What is an Ezine?
Who knew we'd all end up having to learn so many new words and terminology and end up using
it in our daily life. We're all dropping terms that weren't invented when we left high school.
- We used to go to the movies, then we watched them on Beta and VHS, now
we're into home theaters and DVDs.
- Our 78s, 45s and hi-fi albums have given way to 8-tracks, cassettes and now CDs and digital players like the IPods.
- Mail used to mean handwritten letters on pretty stationary with an envelope to match; now
we send Electronic mail we've shortened to the term email.
- Now while some magazines like Reader's Digest still arrive in the mailbox,
others like Living at Lake Chapala are electronic magazines that
are only available at our website. Electronic magazines have come to be
called ezines and that's what we are.
Why don't we prepare Living at Lake Chapala as a printed magazine?
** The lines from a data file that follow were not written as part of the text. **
/-! ### The world model in the shared store (R65, R71 to R74, R78) -/

/-- The version of a slot: frozen, or the one under construction. -/
def slotVer (s : State) (k : Nat) : WVer :=
  if k = s.world.cur.slot then s.world.cur else if k = s.world.prev.slot then s.world.prev else building s

/-- The byte at offset `o` of entries of `n` bytes each from `base` on, `c` of them. -/
def tableByte (base n c o : Nat) (e : Nat → Bytes) : Option Nat :=
  if base ≤ o ∧ o < base + n * c then some ((e ((o - base) / n)).getD ((o - base) % n) 0) else none

/-- A byte of the tables of slot `k`: its descriptor, index tables and planes. -/
def slotByte (s : State) (k o : Nat) : Option Nat :=
  let v := slotVer s k
  let frozen := s.world.haveVer && (k == s.world.cur.slot || (k == s.world.prev.slot && s.world.prev.version != 0))
  (if frozen then tableByte (worldAt s k 0) 64 1 o (fun _ => vdesc s v) else none)
    |>.orElse fun _ => tableByte (worldAt s k 1) 4 (slotCount v.fine) o (fun i => leBytes 4 (entryAt v .fine i))
    |>.orElse fun _ => tableByte (worldAt s k 2) 4 (slotCount v.coarse) o (fun i => leBytes 4 (entryAt v .coarse i))
    |>.orElse fun _ => tableByte (worldAt s k 3) 64 (blockCount v.fine) o (planeAt v obstBit)
    |>.orElse fun _ => tableByte (worldAt s k 4) 64 (blockCount v.fine) o (planeAt v personBit)

/-- The 64 bytes of a pool word: the brick that refers to it, in the version under construction or a frozen one. -/
def poolWord (s : State) (n : Nat) : Bytes :=
  match [building s, s.world.cur, s.world.prev].findSome? (fun v => (v.words.find? (fun e => e.2 == n + 1)).map (fun e => (v, e.1))) with
  | some (v, key) => let (x, y, z) := vOf (key / 2); brickWord v (if key % 2 = 0 then .fine else .coarse) x y z
  | none => zeros 64

/-- The occupancy byte in voxel slot `i` of a level. -/
def occSlot (l : Level) (i : Nat) : Bytes :=
  let n := 3 * l.nx
  let m := 3 * l.ny
  [ofSigned 8 (occAt l (unwrap (3 * l.ox) n (i % n)) (unwrap (3 * l.oy) m (i / n % m)) (3 * l.z0 + (i / n / m : Nat)))]

/-- The observer mask in block slot `i` of a level. -/
def maskSlot (l : Level) (m : Smap Nat) (i : Nat) : Bytes :=
  let (x, y, z) := blockAt l i
  leBytes 4 (Smap.get (fun _ => 0) m (vkey x y z))

/-- A byte of the world model's area at a shared-store offset, none where its tables have none. Log entry 23 (DESIGN CHOICE, safe). -/
def worldByte (s : State) (o : Nat) : Option Nat :=
  let w := s.world
  ((List.range 3).findSome? (fun k => slotByte s k o))
    |>.orElse fun _ => tableByte (worldAt s 0 5) 64 (poolSize s) o (poolWord s)
    |>.orElse fun _ => tableByte (worldAt s 0 6) 1 (27 * slotCount w.fine) o (occSlot w.fine)
    |>.orElse fun _ => tableByte (worldAt s 0 7) 4 (blockCount w.fine) o (maskSlot w.fine w.maskF)
    |>.orElse fun _ => tableByte (worldAt s 0 8) 4 (blockCount w.coarse) o (maskSlot w.coarse w.maskC)

/-- A byte of the physical map as a reader finds it: the Marrows' tables stand in the world model's area of both stacks (R330), the coarse
occupancy of each in DDR5 (R331). Log entry 23 (DESIGN CHOICE, safe). -/
def viewByte (s : State) (a : Nat) : Nat :=
  let o := a % 0x8000000
  let l := s.world.coarse
  if s.mem.areas.isEmpty then memGet s a
  else if ssBase 0 ≤ a ∧ a < ssBase 2 ∧ areaOff s 1 ≤ o ∧ o < areaOff s 0 then (worldByte s o).getD (memGet s a)
  else if devArea s ≤ a ∧ a < ddrBytes s then
    (((List.range 2).findSome? (fun k => tableByte (devArea s + Config.worldOff k 9) 1 (27 * slotCount l) a (occSlot l)))).getD (memGet s a)
  else memGet s a

/-- Reads `n` bytes as a reader finds them. -/
def viewBytes (s : State) (a n : Nat) : Bytes := (List.range n).map (fun i => viewByte s (a + i))

/-- Start of the record ring in DDR5 (R406, R411). -/
def recBase (s : State) : Nat := regF s Reg.detRecAddrHi % 256 * 2 ^ 32 + regF s Reg.detRecAddrLo

/-- Whether an address lies in an area of the device whose bytes the specification does not lay out: the intent sets, the peer slots and
the device working area beyond APP_CMD (R330), the DDR5 device area beyond the coarse occupancy (R331), and the record ring (R406). Log entry 23 (DESIGN CHOICE, safe). -/
def unlaid (s : State) (a : Nat) : Bool :=
  let o := a % 0x8000000
  let top := areaOff s 1
  if s.mem.areas.isEmpty then false
  else if ssBase 0 ≤ a ∧ a < ssBase 2 then
    decide (areaOff s 4 ≤ o) && decide (o < top) && !(decide (a < ssBase 1) && decide (o < areaOff s 4 + 32))
  else if !s.det.ring.isEmpty ∧ recBase s ≤ a ∧ a < recBase s + regF s Reg.detRecSize * 2 ^ 20 then true
  else decide (devArea s ≤ a) && decide (a < ddrBytes s) &&
    ((List.range 2).all (fun k =>
      (tableByte (devArea s + Config.worldOff k 9) 1 (27 * slotCount s.world.coarse) a (occSlot s.world.coarse)).isNone))

/-- Reads `n` bytes for software or firmware: what the device keeps in an area without a layout is free. Log entry 23 (DESIGN CHOICE, safe). -/
def shownBytes (s : State) (a n : Nat) : Bytes × State :=
  if (List.range n).any (fun i => unlaid s (a + i)) then
    let (f, s) := takeFreeBytes s n
    ((List.range n).map (fun i => if unlaid s (a + i) then f.getD i 0 else viewByte s (a + i)), s)
  else (viewBytes s a n, s)

/-- A read-only MRW register, by offset within the block (R80, R81). -/
def mrwRead (s : State) (off : Nat) : Option Nat :=
  let w := s.world
  if 0x100 ≤ off ∧ off < 0x300 then
    let x := strGet s ((off - 0x100) / 16)
    let code := match x.st with | .off => 0 | .wait => 1 | .fresh => 2 | .stale => 3 | .decayed => 4
    match off % 16 with
    | 8 => some (code * 2 ^ 29 + x.goodRun * 2 ^ 16 + x.age)
    | 12 => some x.rej
    | _ => none
  else if 0x300 ≤ off ∧ off < 0x340 then
    match off % 0x20 with
    | 0x00 => some (if w.haveVer then worldAt s w.cur.slot 0 else 0)
    | 0x04 => some (w.cur.version % 2 ^ 32)
    | 0x08 => some (w.cur.version / 2 ^ 32)
    | 0x0C => some (w.defers * 2 ^ 16 + b2n w.cur.marginLimit * 4 + b2n (w.haveVer && worldIsStale s) * 2 + b2n w.done)
    | 0x10 => some (if mainUp s then poolSize s - poolUsed s else 0)
    | 0x14 => some w.cur.margin
    | 0x18 => some (ofSigned 16 w.cur.fine.oy * 2 ^ 16 + ofSigned 16 w.cur.fine.ox)
    | 0x1C => some (if w.haveVer then getLe w.cur.digest 0 4 else 0)
    | _ => none
  else none

/-! ### Meanings -/

/-- CSI_FRAME_START (R52). -/
def execCsiFrameStart (p : Fin 8) (v : Fin 4) (num : BitVec 16) (bad : Bool) (s : State) : Host.Outcome State Fault Refusal :=
  .next (runIo s (fun s => csiFrameStart s p.val v.val num.toNat bad))
/-- CSI_LONG_PACKET (R52). -/
def execCsiLongPacket (p : Fin 8) (v : Fin 4) (dt : BitVec 6) (payload : Bytes) (bad crcOk : Bool) (s : State) :
    Host.Outcome State Fault Refusal :=
  .next (runIo s (fun s => csiLongPacket s p.val v.val dt.toNat payload bad crcOk))
/-- CSI_FRAME_END (R52, R56). -/
def execCsiFrameEnd (p : Fin 8) (v : Fin 4) (bad : Bool) (s : State) : Host.Outcome State Fault Refusal :=
  .next (runIo s (fun s => csiFrameEnd s p.val v.val bad))
/-- CSI_SHORT_PACKET (R52). -/
def execCsiShortPacket (p : Fin 8) (dt : BitVec 6) (bad : Bool) (s : State) : Host.Outcome State Fault Refusal :=
  .next (runIo s (fun s => csiShortPacket s p.val dt.toNat bad))
/-- LANE_SYNC (R82). -/
def execLaneSync (p : Fin 8) (on : Bool) (s : State) : Host.Outcome State Fault Refusal :=
  .next (runIo s (fun s => laneSync s p.val on))
/-- POINT_FRAGMENT (R54): on a CSI-2 virtual channel. -/
def execPointFragment (src : PointSrc) (b : Bytes) (s : State) : Host.Outcome State Fault Refusal :=
  .next (runIo s (fun s => match src with
    | .csi p v => if csiEn s p.val then fragmentCsi s p.val v.val b else s
    | .udp p => fragmentUdp s p.val b))
/-- FRAME_POSE_READY (R55). -/
def execFramePoseReady (i : Fin 32) (s : State) : Host.Outcome State Fault Refusal :=
  .next (runArith s (fun s => framePoseReady s i.val))
/-- FRAME_FUSION_DONE (R62). -/
def execFrameFusionDone (s : State) : Host.Outcome State Fault Refusal := .next (runArith s frameFusionDone)
/-- VERSION_BUILD_DONE (R75). -/
def execVersionBuildDone (s : State) : Host.Outcome State Fault Refusal := .next (runArith s versionBuildDone)
/-- FUSION_CUTOFF (R63). -/
def execFusionCutoff (s : State) : Host.Outcome State Fault Refusal := .next (runArith s fusionCutoff)
/-- STREAM_STALE (R59). -/
def execStreamStale (i : Fin 32) (s : State) : Host.Outcome State Fault Refusal :=
  .next (runArith s (fun s => streamStale s i.val))
/-- FOV_DECAY (R59, R60). -/
def execFovDecay (i : Fin 32) (s : State) : Host.Outcome State Fault Refusal :=
  .next (runArith s (fun s => fovDecay s i.val))
/-- MASK_MISSING (R64). -/
def execMaskMissing (i : Fin 32) (s : State) : Host.Outcome State Fault Refusal :=
  .next (runArith s (fun s => maskMissing s i.val))
/-- WORLD_STALE (R73). -/
def execWorldStale (s : State) : Host.Outcome State Fault Refusal := .next (runArith s worldStale)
There's lots of reasons,
but most important to us are holding the line on your costs, getting as
much information to you as we can, and having it to you as quickly as we
can. The costs to print 12 monthly articles with 1,500 to 4,000 words and
up to 12 photos are astronomical. In addition to doubling or tripling
your current subscription fee, we'd need to have 80-100
pages of advertising each month, including those annoying perfume samples
and all those cards that fall out in your lap.
We're writers — cyber journalists — and we prefer to focus on preparing accurate, up-to-date
interesting and informative articles each month and leave the ad sales
and collections to the other folks. You have told us you're enjoying our
ezine and you like knowing it'll be there when you wake up on the first
day of each month.
Some of you read the articles right there on your computer screen, others print out the
articles you find most interesting to read later or to share with family
members. Some of you are even putting your printed articles into binders
to make your own Living at Lake Chapala books.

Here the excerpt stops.